*** Opening SUPPLIED RECORDS ***

-- ==== Sys2Proof/WellFormed.lean ====
section
/-! DEFINITION. The opcode map's match conditions as the spec prints them (30_encoding.md R56 rows 2 to 35), and which instructions are well formed. Written apart from the decoder, so that the two can be compared. -/

namespace Sys2Proof

/-- One row of the opcode map: a word `op` selects the row iff `op & mask = bits` (R56). -/
structure OpcodeRow where
  mask : Word
  bits : Word
deriving DecidableEq, Repr

def OpcodeRow.selects (r : OpcodeRow) (op : Word) : Bool := op &&& r.mask == r.bits

/-- Rows 2 to 35 of R56, in the table's order. Row 1 (SYS) is what group 0 leaves over and decodes to `Unknown`. -/
def opcodeMap : List OpcodeRow :=
  [⟨0xFFFF, 0x00E0⟩, ⟨0xFFFF, 0x00EE⟩, ⟨0xF000, 0x1000⟩, ⟨0xF000, 0x2000⟩,
   ⟨0xF000, 0x3000⟩, ⟨0xF000, 0x4000⟩, ⟨0xF00F, 0x5000⟩, ⟨0xF000, 0x6000⟩, ⟨0xF000, 0x7000⟩] ++
  [⟨0xF00F, 0x8000⟩, ⟨0xF00F, 0x8001⟩, ⟨0xF00F, 0x8002⟩, ⟨0xF00F, 0x8003⟩, ⟨0xF00F, 0x8004⟩,
   ⟨0xF00F, 0x8005⟩, ⟨0xF00F, 0x8006⟩, ⟨0xF00F, 0x8007⟩, ⟨0xF00F, 0x800E⟩, ⟨0xF00F, 0x9000⟩] ++
  [⟨0xF000, 0xA000⟩, ⟨0xF000, 0xB000⟩, ⟨0xF000, 0xC000⟩, ⟨0xF000, 0xD000⟩,
   ⟨0xF0FF, 0xE09E⟩, ⟨0xF0FF, 0xE0A1⟩] ++
  [⟨0xF0FF, 0xF007⟩, ⟨0xF0FF, 0xF00A⟩, ⟨0xF0FF, 0xF015⟩, ⟨0xF0FF, 0xF018⟩, ⟨0xF0FF, 0xF01E⟩,
   ⟨0xF0FF, 0xF029⟩, ⟨0xF0FF, 0xF033⟩, ⟨0xF0FF, 0xF055⟩, ⟨0xF0FF, 0xF065⟩]

/-- The word is matched by one of the rows 2 to 35 (R58). -/
def namedWord (op : Word) : Bool := opcodeMap.any (fun r => r.selects op)

/-- An instruction is well formed if the machine's decoder can return it: `Unknown(op)` carries a word that no row matches
(R54, R58); the other variants' fields are in range by their types. -/
def Instr.wellFormed : Instr → Bool
  | .unknown op => !namedWord op
  | .cls => true
  | .ret => true
  | .jp _ => true
  | .call _ => true
  | .seImm _ _ => true
  | .sneImm _ _ => true
  | .seReg _ _ => true
  | .ldImm _ _ => true
  | .addImm _ _ => true
  | .ldReg _ _ => true
  | .or _ _ => true
  | .and _ _ => true
  | .xor _ _ => true
  | .addReg _ _ => true
  | .sub _ _ => true
  | .shr _ _ => true
  | .subn _ _ => true
  | .shl _ _ => true
  | .sneReg _ _ => true
  | .ldI _ => true
  | .jpV0 _ => true
  | .rnd _ _ => true
  | .drw _ _ _ => true
  | .skp _ => true
  | .sknp _ => true
  | .ldVxDt _ => true
  | .ldVxKey _ => true
  | .ldDtVx _ => true
  | .ldStVx _ => true
  | .addI _ => true
  | .ldFont _ => true
  | .ldBcd _ => true
  | .stRegs _ => true
  | .ldRegs _ => true

end Sys2Proof
end

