-- ==== Sys2Proof/Decode.lean ====
section
/-! DEFINITION. The decoder (30_encoding.md R50 to R58), total on words and on byte strings, and the encoder, written from the same formats (R52). -/

namespace Sys2Proof

/-! ## The fields of a word (R51) -/

/-- `g = op[15:12]`, the group. -/
def fieldG (op : Word) : Nibble := op.extractLsb' 12 4

/-- `x = op[11:8]`. -/
def fieldX (op : Word) : Reg := (op.extractLsb' 8 4).toFin

/-- `y = op[7:4]`. -/
def fieldY (op : Word) : Reg := (op.extractLsb' 4 4).toFin

/-- `n = op[3:0]`. -/
def fieldN (op : Word) : Reg := (op.extractLsb' 0 4).toFin

/-- `kk = op[7:0]`. -/
def fieldKK (op : Word) : Byte := op.extractLsb' 0 8

/-- `nnn = op[11:0]`. -/
def fieldNNN (op : Word) : Addr := op.extractLsb' 0 12

/-! ## Decode (R55, R57) -/

/-- Group 0 matches the whole word (R55). -/
def decodeGroup0 (op : Word) : Instr :=
  if op = 0x00E0 then .cls else if op = 0x00EE then .ret else .unknown op

/-- Group 8 dispatches on the low nibble (R55, R57). -/
def decodeGroup8 (op : Word) : Instr :=
  match (fieldN op).val with
  | 0x0 => .ldReg (fieldX op) (fieldY op)
  | 0x1 => .or (fieldX op) (fieldY op)
  | 0x2 => .and (fieldX op) (fieldY op)
  | 0x3 => .xor (fieldX op) (fieldY op)
  | 0x4 => .addReg (fieldX op) (fieldY op)
  | 0x5 => .sub (fieldX op) (fieldY op)
  | 0x6 => .shr (fieldX op) (fieldY op)
  | 0x7 => .subn (fieldX op) (fieldY op)
  | 0xE => .shl (fieldX op) (fieldY op)
  | _ => .unknown op

/-- Group E dispatches on the low byte (R55, R57). -/
def decodeGroupE (op : Word) : Instr :=
  if fieldKK op = 0x9E then .skp (fieldX op)
  else if fieldKK op = 0xA1 then .sknp (fieldX op)
  else .unknown op

/-- Group F dispatches on the low byte (R55, R57). -/
def decodeGroupF (op : Word) : Instr :=
  if fieldKK op = 0x07 then .ldVxDt (fieldX op)
  else if fieldKK op = 0x0A then .ldVxKey (fieldX op)
  else if fieldKK op = 0x15 then .ldDtVx (fieldX op)
  else if fieldKK op = 0x18 then .ldStVx (fieldX op)
  else if fieldKK op = 0x1E then .addI (fieldX op)
  else if fieldKK op = 0x29 then .ldFont (fieldX op)
  else if fieldKK op = 0x33 then .ldBcd (fieldX op)
  else if fieldKK op = 0x55 then .stRegs (fieldX op)
  else if fieldKK op = 0x65 then .ldRegs (fieldX op)
  else .unknown op

/-- `Decode`: pure and total (R54, R57). A word with no matching pattern gives `Unknown(op)`. -/
def decode (op : Word) : Instr :=
  match (fieldG op).toNat with
  | 0x0 => decodeGroup0 op
  | 0x1 => .jp (fieldNNN op)
  | 0x2 => .call (fieldNNN op)
  | 0x3 => .seImm (fieldX op) (fieldKK op)
  | 0x4 => .sneImm (fieldX op) (fieldKK op)
  | 0x5 => if fieldN op = 0 then .seReg (fieldX op) (fieldY op) else .unknown op
  | 0x6 => .ldImm (fieldX op) (fieldKK op)
  | 0x7 => .addImm (fieldX op) (fieldKK op)
  | 0x8 => decodeGroup8 op
  | 0x9 => if fieldN op = 0 then .sneReg (fieldX op) (fieldY op) else .unknown op
  | 0xA => .ldI (fieldNNN op)
  | 0xB => .jpV0 (fieldNNN op)
  | 0xC => .rnd (fieldX op) (fieldKK op)
  | 0xD => .drw (fieldX op) (fieldY op) (fieldN op)
  | 0xE => decodeGroupE op
  | _ => decodeGroupF op

/-- Why a byte string is no instruction: fewer than two bytes are left (R50). -/
inductive DecodeError where
  | truncated
deriving DecidableEq, Repr

/-- Decode the instruction at the head of a byte string, high byte first (R34, R50), and give the bytes after it. -/
def decodeBytes : List Byte → Except DecodeError (Instr × List Byte)
  | hi :: lo :: rest => .ok (decode (hi ++ lo), rest)
  | [_] => .error .truncated
  | [] => .error .truncated

/-- A word's two bytes in the order memory holds them, high byte first (R34). -/
def wordBytes (op : Word) : List Byte := [op.extractLsb' 8 8, op.extractLsb' 0 8]

/-- The word whose bits, numbered as the opcode table numbers them, are the low `nbits` bits of `w`. -/
def tableWord (nbits w : Nat) : Word := BitVec.ofNat 16 (w % 2 ^ nbits)

/-- The instruction the decoder reads from a table word of `nbits` bits, laid out as the hardware stores it. Every
instruction has 16 bits (R50): a longer table word is none. -/
def decodeTableWord (nbits w : Nat) : Option Instr :=
  if nbits ≤ 16 then
    match decodeBytes (wordBytes (tableWord nbits w)) with
    | .ok (i, _) => some i
    | .error _ => none
  else none

/-! ## Encode (R52) -/

/-- Format NNN: `group ++ nnn`. -/
def packNNN (g : Nibble) (nnn : Addr) : Word := g ++ nnn

/-- Format XKK: `group ++ x ++ kk`; format X is this one with the sub-opcode as `kk`. -/
def packXKK (g : Nibble) (x : Reg) (kk : Byte) : Word := g ++ (BitVec.ofFin x : Nibble) ++ kk

/-- Format XYN: `group ++ x ++ y ++ n`; format XY is this one with the sub-opcode as `n`. -/
def packXYN (g : Nibble) (x y n : Reg) : Word :=
  g ++ (BitVec.ofFin x : Nibble) ++ (BitVec.ofFin y : Nibble) ++ (BitVec.ofFin n : Nibble)

/-- The word of an instruction (R52, R56). -/
def encode : Instr → Word
  | .unknown op => op
  | .cls => 0x00E0
  | .ret => 0x00EE
  | .jp nnn => packNNN 0x1 nnn
  | .call nnn => packNNN 0x2 nnn
  | .seImm x kk => packXKK 0x3 x kk
  | .sneImm x kk => packXKK 0x4 x kk
  | .seReg x y => packXYN 0x5 x y 0x0
  | .ldImm x kk => packXKK 0x6 x kk
  | .addImm x kk => packXKK 0x7 x kk
  | .ldReg x y => packXYN 0x8 x y 0x0
  | .or x y => packXYN 0x8 x y 0x1
  | .and x y => packXYN 0x8 x y 0x2
  | .xor x y => packXYN 0x8 x y 0x3
  | .addReg x y => packXYN 0x8 x y 0x4
  | .sub x y => packXYN 0x8 x y 0x5
  | .shr x y => packXYN 0x8 x y 0x6
  | .subn x y => packXYN 0x8 x y 0x7
  | .shl x y => packXYN 0x8 x y 0xE
  | .sneReg x y => packXYN 0x9 x y 0x0
  | .ldI nnn => packNNN 0xA nnn
  | .jpV0 nnn => packNNN 0xB nnn
  | .rnd x kk => packXKK 0xC x kk
  | .drw x y n => packXYN 0xD x y n
  | .skp x => packXKK 0xE x 0x9E
  | .sknp x => packXKK 0xE x 0xA1
  | .ldVxDt x => packXKK 0xF x 0x07
  | .ldVxKey x => packXKK 0xF x 0x0A
  | .ldDtVx x => packXKK 0xF x 0x15
  | .ldStVx x => packXKK 0xF x 0x18
  | .addI x => packXKK 0xF x 0x1E
  | .ldFont x => packXKK 0xF x 0x29
  | .ldBcd x => packXKK 0xF x 0x33
  | .stRegs x => packXKK 0xF x 0x55
  | .ldRegs x => packXKK 0xF x 0x65

end Sys2Proof
end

*** Closing SUPPLIED RECORDS ***

PROBLEM STATEMENT »
Your answer should be the exact lines above from the one with "def fieldKK (op" through the one with "def decodeGroup0 (op", both included, and nothing besides.

ANSWER TO THIS PROBLEM »
def fieldKK (op : Word) : Byte := op.extractLsb' 0 8

/-- `nnn = op[11:0]`. -/
def fieldNNN (op : Word) : Addr := op.extractLsb' 0 12

/-! ## Decode (R55, R57) -/

/-- Group 0 matches the whole word (R55). -/
def decodeGroup0 (op : Word) : Instr :=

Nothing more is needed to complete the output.